The red grouse cocks cackle at dawn and dusk, and although the other blackcock are too far over the hill for me to hear them on my daily rounds, it’s a comfort to know that they’re still up there, bubbling and sneezing to one another on the high ground. If they’re going to have a bright future on the Chayne, I need to resist the temptation to look back and get stuck into the work that still needs to be done.
In the meantime, my favourite blackcock lies in the freezer. I haven’t decided what will become of him yet, but I have some ideas.
Almost two years since his discovery on the Chayne, my favourite blackcock’s reign of terror has come to an end. We found him dead this evening, lying behind a patch of dry rushes on the burn side. The injuries inflicted on him last week seem to have finally done him in at last, and he had slumped just a few hundred yards from the spot where I first saw him. Looking at him closely, the gash in his feathers had scraped the skin and ended in a deep puncture wound at the point where his wing met his neck. There was another deep scuff on his neck mid-way up which hadn’t broken the skin, and another bump on the back of his head. It looks like he had a close call with something which either bit him or drove him into an accidental collision. While he had escaped being eaten, he was doomed.
I have mixed emotions about the death of this bird. On one hand, I am embarrassingly distraught. This was my first ever blackcock, and I have been watching him almost every day for two years. He became part of my life, and through him, I learned some fascinating things. Something about the very nature of black grouse invites a huge amount of affection, and it’s no exaggeration to say that I was smitten with this bird. I wrote a book about him, and sketched him from every conceivable angle to provide illustrations for that book. He caught me on the species, and has directed my career as a writer and artist to such an extent that to consider working in any area other than with grouse and moorland management is now totally unimaginable.
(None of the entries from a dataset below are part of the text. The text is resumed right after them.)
-- ==== Sys2Proof/Machine/Calib.lean ====
section
/-! DEFINITION. Calibration of a tile: interleave, drift and characterisation (R131 to R153, R164), heater frames and monitor
rounds (R93 to R96, R112 to R130), and the calibration commands (R331, Table 12-16, R337). -/
namespace Sys2Proof.Machine

/-! ### Class 1 (R132 to R135) -/

/-- Floor of the square root, by 64 bits from the top. -/
def isqrtFrom : Nat → Nat → Nat → Nat
  | 0, _, r => r
  | k + 1, n, r => isqrtFrom k n (if (r + 2 ^ k) * (r + 2 ^ k) ≤ n then r + 2 ^ k else r)

def isqrt (n : Nat) : Nat := isqrtFrom 64 n 0

/-- 32,768 times the fourth root of a quotient, to nearest. -/
def quarterRoot (a b : Nat) : Nat := (isqrt (isqrt (a * 2 ^ 64 / b)) + 1) / 2

/-- A coefficient moved toward its target, by at most `limit`, where the difference is not inside the dead band (R135, R139). -/
def towards (still : Bool) (cur target : Int) (limit : Nat) : Int :=
  if still then cur else cur + clampInt (-(limit : Int)) limit (target - cur)

/-- N^2 times the variances, and the covariances, of a pair's window, with N the samples of one half (R134). -/
structure PairStats where
  v0 : Int
  v1 : Int
  cf : Int
  cp : Int

def pairStats (n : Nat) (m : PairSums) : PairStats :=
  { v0 := (n : Int) * m.q0 - m.s0 * m.s0, v1 := (n : Int) * m.q1 - m.s1 * m.s1,
    cf := (n : Int) * m.pf - m.s0 * m.s1, cp := (n : Int) * m.pp - m.s0 * m.s1 }

/-- A window is usable for a pair (R133). -/
def usablePair (n : Nat) (m : PairSums) : Bool :=
  let v := pairStats n m
  decide (m.n0 = n) && decide (m.n1 = n) && decide (16 * (n : Int) * n ≤ v.v0) && decide (16 * (n : Int) * n ≤ v.v1)

/-- Targets of a pair (R134), exact: N times OFS_H[0] in 1/16 LSB, the fourth powers of GAIN_H as the quotients of the variances,
and SKEW. -/
structure PairTarget where
  n    : Nat
  ofs  : Int
  v0   : Nat
  v1   : Nat
  skew : Int

/-- The targets of a usable window (R134). The round() of the skew takes ties to even (DESIGN CHOICE, assumption 74: the rule does
not say how a tie goes). -/
def pairTargets (n : Nat) (m : PairSums) (cur : Interleave) : PairTarget :=
  let v := pairStats n m
  let skew := if v.v0 + v.v1 ≤ 16 * (v.cf + v.cp) ∧ (v.cf + v.cp).toNat ≤ 4096 * (v.cp - v.cf).natAbs then
      cur.skew.toInt + roundDivEven (256 * (v.cp - v.cf)) (v.cf + v.cp).toNat
    else cur.skew.toInt
  { n := n, ofs := 8 * (m.s0 - m.s1), v0 := v.v0.toNat, v1 := v.v1.toNat, skew := skew }

/-- 32,768 times the fourth root of a/b lies strictly below the register value g. -/
def rootBelow (a b : Nat) (g : Int) : Bool := decide (0 < g) && decide (32768 ^ 4 * a < g.toNat ^ 4 * b)

/-- 32,768 times the fourth root of a/b lies strictly above the register value g. -/
def rootAbove (a b : Nat) (g : Int) : Bool := decide (g < 0) || decide (g.toNat ^ 4 * b < 32768 ^ 4 * a)

/-- A gain target lies less than 4 units from the register (Table 5-2). -/
def gainStill (a b : Nat) (cur : W16) : Bool := rootBelow a b (cur.toNat + 4) && rootAbove a b ((cur.toNat : Int) - 4)

/-- A gain target outside 0x6000 to 0xAAAA (Table 3-1). -/
def gainBad (a b : Nat) : Bool := rootBelow a b 0x6000 || rootAbove a b 0xAAAA

/-- A target outside Table 3-1's ranges: one ADC of the pair (R111, R135, R164). -/
def targetBad (g : PairTarget) : Bool :=
  decide (512 * g.n < g.ofs.natAbs) || gainBad g.v1 g.v0 || gainBad g.v0 g.v1 || decide (127 < g.skew.natAbs)

/-- An offset moved toward its target of `num / n` units (Table 5-2); the target is rounded to a unit, ties to even, only where
it lies a unit or more away (DESIGN CHOICE, assumption 74). -/
def moveOffset (num : Int) (n : Nat) (cur : BitVec 10) : BitVec 10 :=
  BitVec.ofInt 10 (clampInt (-512) 511 (towards (decide ((num - n * cur.toInt).natAbs < n)) cur.toInt (roundDivEven num n) 4))

/-- A gain moved toward its target, which is rounded to the nearest unit (Table 5-2, assumption 74). -/
def moveGain (a b : Nat) (cur : W16) : W16 := BitVec.ofInt 16 (towards (gainStill a b cur) cur.toNat (quarterRoot a b) 32)

/-- The coefficients of a pair after one window (R135, Table 5-2). -/
def movePair (g : PairTarget) (c : Interleave) : Interleave :=
  { ofs0 := moveOffset g.ofs g.n c.ofs0, ofs1 := moveOffset (-g.ofs) g.n c.ofs1,
    gain0 := moveGain g.v1 g.v0 c.gain0, gain1 := moveGain g.v0 g.v1 c.gain1,
    skew := BitVec.ofInt 8 (towards false c.skew.toInt g.skew 2) }

/-- One pair of a closed window: its shadow coefficients move, or its ADC is suspect and a path test is scheduled. -/
def classOne (n : Nat) (w : Collector) (x : Tile) (k : Fin 256) : Tile :=
  let m := w.pairs[k]
  let cur := x.conv.pairsNext[k]
  if !usablePair n m then x
  else
    let g := pairTargets n m cur
    if targetBad g then
      { x with cal := demandSteps [.pathTest ⟨k.val / 2, by omega⟩ (decide (k.val % 2 = 1))] x.cal }
    else
      let c := movePair g cur
      if c = cur then x
      else { x with conv := { x.conv with pairsNext := put x.conv.pairsNext k c, updateReq := true },
                    cal := { x.cal with changed := true } }

/-- A pair of the window has a target outside its range (R111, R164). -/
def adcSuspect (n : Nat) (w : Collector) (ps : Vector Interleave 256) : Bool :=
  (List.finRange 256).any (fun k => usablePair n w.pairs[k] && targetBad (pairTargets n w.pairs[k] ps[k]))

/-- The shadow correction registers before new values are written: those of a requested update, else the active ones (R87). -/
def shadowBase (c : Convert) : Convert :=
  if c.updateReq then c else { c with pairsNext := c.pairs, streamsNext := c.streams }

/-- The window that is open closes with the symbols in which no pass ran, and the next one opens (R92). -/
def turnWindow (maint : Bool) (rest : List PairMoments) (streams : List (Fin 256 × Int × Nat)) (c : Convert) : Convert :=
  { c with closed := c.open_.addRest rest streams, open_ := Collector.zero, windowClips := 0, windowMaint := maint }

/-- A collector window closes (R92, R132 to R135). A tile with no pass in progress is at a pass boundary. -/
def execCollectorWindowClose (tile : TileIx) (rest : WindowRest) (s : State) : Result :=
  let x := s.tiles[tile]
  let n := 2 ^ (x.cal.windowN - 1)
  let ballast := decide (x.state = .warm) && decide (s.tray.phase = .settle)
  let usable := (inService x || ballast) && !x.conv.windowMaint && decide (x.conv.windowClips < 2 ^ (x.cal.windowN - 10))
  let c := turnWindow (decide (x.state = .maint)) rest.pairs rest.streams x.conv
  if !usable then .next (setTile tile (fun x => { x with conv := c }) s)
  else
    let b := shadowBase { c with windowUsed := true }
    let y := (List.finRange 256).foldl (classOne n c.closed) { x with conv := b }
    let s1 := setTile tile (fun _ => { y with conv := if x.job.isNone then passBoundary y.conv else y.conv }) s
    if adcSuspect n c.closed b.pairsNext then
      .next (settleTile tile (openGap tile .repair (raiseAlarm false alAdc (BitVec.ofNat 16 tile.val) s1)))
    else .next s1

/-! ### Monitor rounds and the trim loop (R93 to R96, R121 to R124) -/

/-- Monitor channels 9 to 40 are all in a mask (R124). -/
def tapsScanned (m : W64) : Bool := (List.range 32).all (fun i => m.getLsbD (9 + i))

/-- The feedback terms after a round: C + (e * KFB) >> 8, within 1,024 codes (R122). -/
def feedback (es : List (Fin 16 × Int)) (h : HeaterDrive) : HeaterDrive :=
  { h with c := es.foldl (fun c p => put c p.1 (clampInt (-1024) 1024 (c.get p.1 + p.2 * h.kfb[p.1].toNat / 256))) h.c }

/-- The residual after a round: mean square filtered with a shift of 4, its root, and the peak (R124). -/
def residual (meanSq : Nat) (h : HeaterDrive) : HeaterDrive :=
  let m := ((h.meanSq : Int) + ((meanSq : Int) - h.meanSq) / 16).toNat
  let r : Byte := BitVec.ofNat 8 (min 255 (isqrt m))
  { h with meanSq := m, resid := r, peak := if h.peak.toNat < r.toNat then r else h.peak, residValid := true }

/-- The trim loop after a round: it learns from the round's taps if the mask held them all, and its feedback is stale as soon as
the mask in force omits one (R122, R124, R129). -/
def loopRound (errors : List (Fin 16 × Int)) (meanSq : Nat) (was now : W64) (h : HeaterDrive) : HeaterDrive :=
  let h1 := if tapsScanned was then residual meanSq (feedback errors h) else h
  { h1 with residValid := h1.residValid && tapsScanned was && tapsScanned now }

/-- A tile's residual forbids its drift window (R137). -/
def residHigh (h : HeaterDrive) : Bool := !h.residValid || decide (h.residMax.toNat ≤ h.resid.toNat)

/-- The monitor ADC's own references are out of range in a round: channel 59 outside 0.98 to 1.02 V, or channel 60 beyond 10 mV
(Table 3-10); a channel that the round did not convert says nothing. -/
def monitorBad (c : Convert) (mask : W64) : Bool :=
  (mask.getLsbD 59 && decide (c.mon[(59 : Fin 64)].1.toNat < 1960 ∨ 2040 < c.mon[(59 : Fin 64)].1.toNat)) ||
  (mask.getLsbD 60 && decide (20 < c.mon[(60 : Fin 64)].1.toNat))

/-- The results and the stamp of a round, for every selected channel, and the mask of the next one (R93 to R95, R98). -/
def roundEnd (convs : List (Fin 64 × Conversions)) (tia : List (Fin 128 × Conversions × Conversions)) (c : Convert) : Convert :=
  let st := c.round + 1
  let mon : Vector (BitVec 12 × W16) 64 := Vector.ofFn (fun k =>
    if c.scanMask.getLsbD k.val ∧ k.val ≤ 60 then (Conversions.result (channelConv c convs tia k), st) else c.mon[k])
  let mask := c.nextMask.getD c.scanMask
  { c with round := st, mon := mon, scanMask := mask, nextMask := none, scanIdle := decide (mask = 0) }

/-- Whether every field of a CAL_TUNE has taken effect on a tile. -/
def tuneSettled (x : Tile) : Bool :=
  decide (x.state = .faulted) || (x.conv.nextMask.isNone && x.heat.slewWant.isNone)

/-- CAL_TUNE commands whose fields have all taken effect complete (R331). -/
def finishTunes (s : State) : State :=
  let done := s.sched.tunes.filter (fun p => (tilesOf p.2.2).all (fun t => tuneSettled s.tiles[t]))
  let s1 := { s with sched := { s.sched with tunes := s.sched.tunes.filter (fun p => !(decide (p ∈ done))) } }
  done.foldl (fun s p => completeId p.1 p.2.1 (Reply.of codeOk) s) s1

/-- A monitor round ends (R94, R122, R124, Table 3-10). `meanSq` is the mean square of the round's 16 phase errors referred to
output error, in units of (1/256 LSB)^2. -/
def execMonitorRoundEnd (tile : TileIx) (convs : RoundConvs) (errors : List (Fin 16 × Int)) (meanSq : Nat) (s : State) : Result :=
  let x := s.tiles[tile]
  if x.state = .off ∨ x.conv.scanIdle then .next s
  else
    let mask := x.conv.scanMask
    let conv := roundEnd convs.chans convs.tia x.conv
    let heat := loopRound errors meanSq mask conv.scanMask x.heat
    let bad := if monitorBad conv mask then x.conv.monBad + 1 else 0
    let cal := { x.cal with changed := x.cal.changed || decide (heat.c ≠ x.heat.c),
                            drift := { x.cal.drift with residBad := x.cal.drift.residBad || residHigh heat } }
    let z := { x with conv := { conv with monBad := bad }, heat := heat, cal := cal }
    let s1 := finishTunes (setTile tile (fun _ => z) s)
    .next (if 2 ≤ bad then faultTile tile s1 else s1)

/-- The code of a channel at a frame boundary (R115, R117): the queue's next, or the last one again; a channel that HOLD holds
keeps its code (R120). The first frame after a power-up finds every queue empty and counts as a repeated one on a LOOP channel
(DESIGN CHOICE, assumption 75). -/
def frameCode (loop : Bool) (h : Heater) : Heater :=
  if h.held then h
  else if !h.attr.getLsbD 3 then { h with code := 0, queue := h.queue.drop 1 }
  else match h.queue with
  | c :: cs => { h with code := c, queue := cs, starved := 0 }
  | [] => if loop then { h with underrun := satInc16 h.underrun, starved := h.starved + 1 } else h

/-- A channel of the trim loop (R116, Table 4-2). -/
def isLoop (c : Fin 136) (h : Heater) : Bool := decide (c.val < 128) && !h.attr.getLsbD 2

/-- Every channel at a frame boundary (R115, R120): forced to 0 by an overcurrent or a TRIP; under a control fault a ZERO channel
stays at 0 (assumption 69). -/
def takeFrame (h : HeaterDrive) : HeaterDrive :=
  let due := if h.faultDue then h.chans.map faultAction else h.chans
  let cs : Vector Heater 136 := Vector.ofFn (fun c =>
    let y := due[c]
    if h.overcurrent ∨ h.tripped then { y with queue := [], code := 0 }
    else if h.controlFault ∧ !y.held then { y with queue := [], code := 0 }
    else frameCode (isLoop c y) y)
  { h with chans := cs, faultDue := false, counter := 0 }

/-- The pair of section and port group that feeds a zone back: V for bands 0 to 7, else U (R121, R122). -/
def zonePair (z : Fin 128) : Fin 16 :=
  if z.val / 8 < 8 then ⟨z.val % 8, by omega⟩ else ⟨8 + z.val % 8, by omega⟩

/-- The shift of the feedforward lag; DIVIDE lowers it by 1 (R121, R129). -/
def lagShift (divide : Bool) (h : HeaterDrive) : Nat := if divide then h.ffShift.toNat - 1 else h.ffShift.toNat

/-- One zone of the trim loop in one frame (R121): the lagged activity, and the code before its clamp. -/
def zoneCode (divide : Bool) (act : Nat) (z : Fin 128) (h : HeaterDrive) : Int × Int :=
  let x := h.zones[z]
  let af := x.af + ((act : Int) - x.af) / 2 ^ lagShift divide h
  (af, (x.setpt.toNat : Int) - (x.kff.toNat : Int) * (af - x.aRef.toNat) / 256 + h.c[zonePair z] + x.drift)

/-- The channel of a zone. -/
def zoneChannel (z : Fin 128) : Fin 136 := ⟨z.val, by omega⟩

/-- The measured activity index of a zone (R121). -/
def zoneActivity (acts : List (Fin 128 × Nat)) (z : Fin 128) : Nat :=
  match acts.find? (fun p => decide (p.1 = z)) with
  | some p => min 1023 p.2
  | none => 0

/-- One LOOP zone's code written, its saturation counted; an open heater's zone is held at 0 (R121, Table 4-6). -/
def driveZone (divide : Bool) (acts : List (Fin 128 × Nat)) (h : HeaterDrive) (z : Fin 128) : HeaterDrive :=
  let ch := zoneChannel z
  if !isLoop ch h.chans[ch] then h
  else
    let r := zoneCode divide (zoneActivity acts z) z h
    let c := clampInt 0 4095 r.2
    let f := fun (x : Heater) => { x with satLow := if r.2 < 0 then x.satLow + 1 else 0,
                                          satHigh := if 4095 < r.2 then x.satHigh + 1 else 0 }
    let code : BitVec 12 := if h.zones[z].openHeater then 0 else BitVec.ofInt 12 c
    { h with
      zones := upd h.zones z (fun x => { x with af := r.1, satCount := if c = r.2 then x.satCount else satInc x.satCount }),
      chans := upd h.chans ch (fun x => queueCode code (f x)) }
He has changed my life, and he’ll be sorely missed.
At the same time, he lived alone. He lekked alone and although he could well have served greyhens that I never knew about, his was a largely solitary existence. Black grouse evolved to live in large communal packs, and my bird’s behaviour always had a rather tragic overtone to it. The solitary blackcock has become a symbol of just how badly we have treated our uplands over the last fifty years, and while I loved my bird, he represented the faded embers of something which had once been great. Now he’s gone, the vacant lek, once populated by fifty blackcock, is nothing more than a damning indictment of just how little wildlife means to us when we are offered the choice between birds and money.
Over the next few months and years, I will bring black grouse back to the Chayne. There are other blackcock up on the hill, and greyhens pass through from the neighbouring ground quite frequently. The wheels are already in motion to begin a captive breeding project, and the habitat on the hill is improving with every passing season. To be quite honest, creating and managing black grouse habitat is one of the hardest and most challenging projects that anyone can be involved in. There have been a few times when I have fallen into bed at the end of a long day on the hill, exhausted, bruised and bleeding, wondering what on earth I’m breaking my back for. Then I lie in the darkness and remember the sound of the lek.
Working for grouse is hard, but there are no other birds in the world that are quite so worth it.